[Start of Attachment]

-- ==== Sys2Proof/Laws/KeepsTenantCmd.lean ====
section
/-! SUPPORT. Tenants and partitions: what each operation keeps, one lemma for each. -/
namespace Sys2Proof.Machine
set_option Elab.async false

theorem State.tenantCmd_keeps {z s : State} {i : Issuer} {ps : List Word} {act : Nat → State} (hz : Keeps z s) (hact : ∀ x0, Keeps z (act x0)) : Keeps z (State.tenantCmd s i ps act) := by
  unfold State.tenantCmd
  try dsimp only
  repeat' first
    | with_reducible assumption
    | with_reducible apply State.answer_keeps
    | (exact hact _)
    | split
    | (refine Keeps.foldl (fun _ _ _ => ?_) ?_)
    | (refine Keeps.of_mk ?_ rfl rfl rfl rfl rfl rfl rfl rfl rfl rfl rfl)

theorem State.levelsGone_keeps {z s : State} {t : Nat} {old : Ledger} (hz : Keeps z s) : Keeps z (State.levelsGone s t old) := by
  unfold State.levelsGone
  try dsimp only
  repeat' first
    | with_reducible assumption
    | with_reducible apply State.levelSpent_keeps
    | split
    | (refine Keeps.foldl (fun _ _ _ => ?_) ?_)
    | (refine Keeps.of_mk ?_ rfl rfl rfl rfl rfl rfl rfl rfl rfl rfl rfl)

theorem State.setTenant_keeps {z s : State} {t : Nat} {valid : Bool} {weight : Nat} {salt : Word} (hz : Keeps z s) : Keeps z (State.setTenant s t valid weight salt) := by
  unfold State.setTenant
  try dsimp only
  repeat' first
    | with_reducible assumption
    | with_reducible apply State.setLedger_keeps
    | with_reducible apply State.levelsGone_keeps
    | split
    | (refine Keeps.foldl (fun _ _ _ => ?_) ?_)
    | (refine Keeps.of_mk ?_ rfl rfl rfl rfl rfl rfl rfl rfl rfl rfl rfl)

theorem State.onTenantSet_keeps {z s : State}  (hz : Keeps z s) : Keeps z (State.onTenantSet s) := by
  unfold State.onTenantSet
  try dsimp only
  repeat' first
    | with_reducible assumption
    | with_reducible apply State.runCmd_keeps
    | with_reducible apply State.tenantCmd_keeps
    | with_reducible apply State.answer_keeps
    | with_reducible apply State.setTenant_keeps
    | split
    | (refine Keeps.foldl (fun _ _ _ => ?_) ?_)
    | intro _
    | (refine Keeps.of_mk ?_ rfl rfl rfl rfl rfl rfl rfl rfl rfl rfl rfl)

theorem State.setLevel_keeps {z s : State} {t : Nat} {b : Nat} {rate : Nat} {burst : Nat} {level : Int} (hz : Keeps z s) : Keeps z (State.setLevel s t b rate burst level) := by
  unfold State.setLevel
  try dsimp only
  repeat' first
    | with_reducible assumption
    | with_reducible apply State.setLedger_keeps
    | with_reducible apply State.levelSpent_keeps
    | split
    | (refine Keeps.foldl (fun _ _ _ => ?_) ?_)
    | (refine Keeps.of_mk ?_ rfl rfl rfl rfl rfl rfl rfl rfl rfl rfl rfl)

theorem State.onBudgetGrant_keeps {z s : State}  (hz : Keeps z s) : Keeps z (State.onBudgetGrant s) := by
  unfold State.onBudgetGrant
  try dsimp only
  repeat' first
    | with_reducible assumption
    | with_reducible apply State.runCmd_keeps
    | with_reducible apply State.tenantCmd_keeps
    | with_reducible apply State.answer_keeps
    | with_reducible apply State.reply_keeps
    | with_reducible apply State.setLevel_keeps
    | split
    | (refine Keeps.foldl (fun _ _ _ => ?_) ?_)
    | intro _
    | (refine Keeps.of_mk ?_ rfl rfl rfl rfl rfl rfl rfl rfl rfl rfl rfl)

theorem State.onBudgetRead_keeps {z s : State}  (hz : Keeps z s) : Keeps z (State.onBudgetRead s) := by
  unfold State.onBudgetRead
  try dsimp only
  repeat' first
    | with_reducible assumption
    | with_reducible apply State.runCmd_keeps
    | with_reducible apply State.tenantCmd_keeps
    | with_reducible apply State.reply_keeps
    | split
    | (refine Keeps.foldl (fun _ _ _ => ?_) ?_)
    | intro _
    | (refine Keeps.of_mk ?_ rfl rfl rfl rfl rfl rfl rfl rfl rfl rfl rfl)

theorem State.onPartitionConfig_keeps {z s : State}  (hz : Keeps z s) : Keeps z (State.onPartitionConfig s) := by
  unfold State.onPartitionConfig
  try dsimp only
  repeat' first
    | with_reducible assumption
    | with_reducible apply State.runCmd_keeps
    | with_reducible apply State.answer_keeps
    | (refine State.setPart_keeps _ _ ?_ (fun i => Keeps.ring ?_ _ i))
    | with_reducible apply State.setPart_keeps
    | split
    | (refine Keeps.foldl (fun _ _ _ => ?_) ?_)
    | intro _
    | (refine Keeps.of_mk ?_ rfl rfl rfl rfl rfl rfl rfl rfl rfl rfl rfl)

theorem State.startPartReset_keeps {z s : State} {i : Issuer} {p : Nat} (hz : Keeps z s) : Keeps z (State.startPartReset s i p) := by
  unfold State.startPartReset
  try dsimp only
  repeat' first
    | with_reducible assumption
    | (refine State.setPart_keeps _ _ ?_ (fun i => Keeps.ring ?_ _ i))
    | with_reducible apply State.setPart_keeps
    | with_reducible apply State.cancelAll_keeps
    | split
    | (refine Keeps.foldl (fun _ _ _ => ?_) ?_)
    | (refine Keeps.of_mk ?_ rfl rfl rfl rfl rfl rfl rfl rfl rfl rfl rfl)

theorem State.onPartitionReset_keeps {z s : State}  (hz : Keeps z s) : Keeps z (State.onPartitionReset s) := by
  unfold State.onPartitionReset
  try dsimp only
  repeat' first
    | with_reducible assumption
    | with_reducible apply State.runCmd_keeps
    | with_reducible apply State.startPartReset_keeps
    | with_reducible apply State.answer_keeps
    | split
    | (refine Keeps.foldl (fun _ _ _ => ?_) ?_)
    | intro _
    | (refine Keeps.of_mk ?_ rfl rfl rfl rfl rfl rfl rfl rfl rfl rfl rfl)

theorem State.clearPart_keeps {z s : State} {r : PartRst} (hz : Keeps z s) : Keeps z (State.clearPart s r) := by
  unfold State.clearPart
  try dsimp only
  repeat' first
    | with_reducible assumption
    | (refine State.setPart_keeps _ _ ?_ (fun i => Keeps.ring ?_ _ i))
    | with_reducible apply State.setPart_keeps
    | split
    | (refine Keeps.foldl (fun _ _ _ => ?_) ?_)
    | (refine Keeps.of_mk ?_ rfl rfl rfl rfl rfl rfl rfl rfl rfl rfl rfl)

theorem State.clearParts_keeps {z s : State}  (hz : Keeps z s) : Keeps z (State.clearParts s) := by
  unfold State.clearParts
  try dsimp only
  repeat' first
    | with_reducible assumption
    | with_reducible apply State.clearPart_keeps
    | split
    | (refine Keeps.foldl (fun _ _ _ => ?_) ?_)
    | (refine Keeps.of_mk ?_ rfl rfl rfl rfl rfl rfl rfl rfl rfl rfl rfl)

theorem State.onPartitionResetDone_keeps {z s1 : State} {part : Nat} (hz : Keeps z s1) : Keeps z (State.onPartitionResetDone s1 part) := by
  unfold State.onPartitionResetDone
  try dsimp only
  repeat' first
    | with_reducible assumption
    | with_reducible apply State.answer_keeps
    | (refine State.setPart_keeps _ _ ?_ (fun i => Keeps.ring ?_ _ i))
    | with_reducible apply State.setPart_keeps
    | split
    | (refine Keeps.foldl (fun _ _ _ => ?_) ?_)
    | (refine Keeps.of_mk ?_ rfl rfl rfl rfl rfl rfl rfl rfl rfl rfl rfl)

end Sys2Proof.Machine
end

[End of Attachment]

- PROBLEM DESCRIPTION
Your answer is a single number: the count of lines in the records holding the string "onTenantSet".

- EXERCISE RESULT
2